With risk pricing and coverage exclusions, we'd have a functioning market. Someone who knows they will have an expensive surgery next year will still be able to get a policy. "Shoulder surgery, you say? Sure, I'll write you a policy that will cover you for everything else, but I won't cover the surgery you are already planning. You'll only be covered for new problems that we don't know about yet." Or, "You get sick whenever your dice come up snake-eyes or box-cars? Sure, I'll write you a policy, but you'll pay twice the premium as everyone else." In this world, more insurers would be willing to actually write health insurance policies in the private market (more than the three or so we have today). Premiums would be affordable, because insurers wouldn't be playing a game of "beat the death spiral."

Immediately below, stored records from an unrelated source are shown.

/-! Rollback (R114). -/

/-- The K-marked writes in reach after a rollback to a sequence number: those of older units. -/
def fwdBack (now before : List Fwd) (seq : Nat) : List Fwd :=
  let keep := now.filter (fun f => f.seq < seq)
  keep ++ before.filter (fun f => !keep.any (fun k => k.reg == f.reg))

/-- Undo entries restored, youngest first (R111, R114). -/
def restoreUndo (regs : List (Nat × Word)) : List WUnit → List (Nat × Word)
  | [] => regs
  | u :: us => u.undo.foldl (fun rs w => putD 0 rs w.1.toNat w.2) (restoreUndo regs us)

/-- The thread rolled back to a unit of its window: that unit and every younger one take no effect
(R114). -/
def Thread.rollback (th : Thread) (seq : Nat) : Thread :=
  match th.window.filter (fun u => seq ≤ u.seq) with
  | [] => th
  | u :: us =>
    let gone := th.accs.filter (fun a => seq ≤ a.seq)
    let th := gone.foldl (fun th a => th.flagDown? a.flag) th
    { th with
      regs := restoreUndo th.regs (u :: us)
      ctx := { u.before with fwd := fwdBack th.ctx.fwd u.before.fwd seq }
      window := th.window.filter (fun u => u.seq < seq)
      accs := th.accs.filter (fun a => a.seq < seq)
      gread := none
      arriving := none
      xreq := if th.window.any (fun u => u.seq < seq) then th.xreq else none }

/-! Traps (R343 to R350). -/

/-- A precise trap with a cause and TINFO. -/
def trapOf (code : BitVec 8) (tinfo : Nat) : TrapInfo := ⟨code, 0, 0, false, BitVec.ofNat 64 tinfo, 0⟩

/-- The trap "undefined encoding" (0x01) with a reason (R37). -/
def trapUndef (reason : Nat) : TrapInfo := ⟨0x01, BitVec.ofNat 8 reason, 0, false, 0, 0⟩

/-- An attributed trap (R347): TINFO, and the address of the unit it is attributed to. -/
def trapAttr (code : BitVec 8) (tinfo : Nat) (aua : DWord) : TrapInfo :=
  ⟨code, 0, 0, true, BitVec.ofNat 64 tinfo, aua⟩

/-- TCAUSE for a trap (R343). -/
def TrapInfo.tcause (ti : TrapInfo) : Word :=
  BitVec.ofNat 32 (ti.code.toNat + 256 * ti.slot.toNat + (if ti.attr then 1024 else 0) + 65536 * ti.reason.toNat)

/-- A talloc that a thread waits for leaves the allocators' queues (R345). -/
def State.dropTalloc (s : State) (t : Nat) : State :=
  let k := s.core (tCore t)
  let s := if k.allocs.any (fun r => r.thread == t) then
      s.setCore (tCore t) { k with allocs := k.allocs.filter (fun r => r.thread != t) }
    else s
  { s with allocS := s.allocS.filter (fun r => r.thread != t) }

/-- The guard of a job's command: its slot and GN (R19). -/
def Job.guard (j : Job) : Nat := bits j.word 18 4
def Job.gn (j : Job) : Bool := j.word.getLsbD 17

Inevitably when I'm trying to make this argument I get asked, "Well, what do you do for people who aren't covered the moment their dice come up snake-eyes?" And this is a hard problem. Uncovered liabilities are always hard problems. Some mix of community action, charity, government assistance, and good old fashioned "eat the cost yourself." It's a sticky problem, but it's hardly a problem that's unique to healthcare. I might respond by saying, "You'd see more people buying insurance if premiums were affordable. Follow my prescription of allowing coverage exclusions and risk-pricing and that will be the case." An important first step is to make health insurance affordable and available for some customers. In today's individual market almost nobody is willing to issue a health insurance policy, and those who are willing assume insurance shoppers are extremely high risks. Paraphrasing Deng Xiaoping, let some people get insurance first.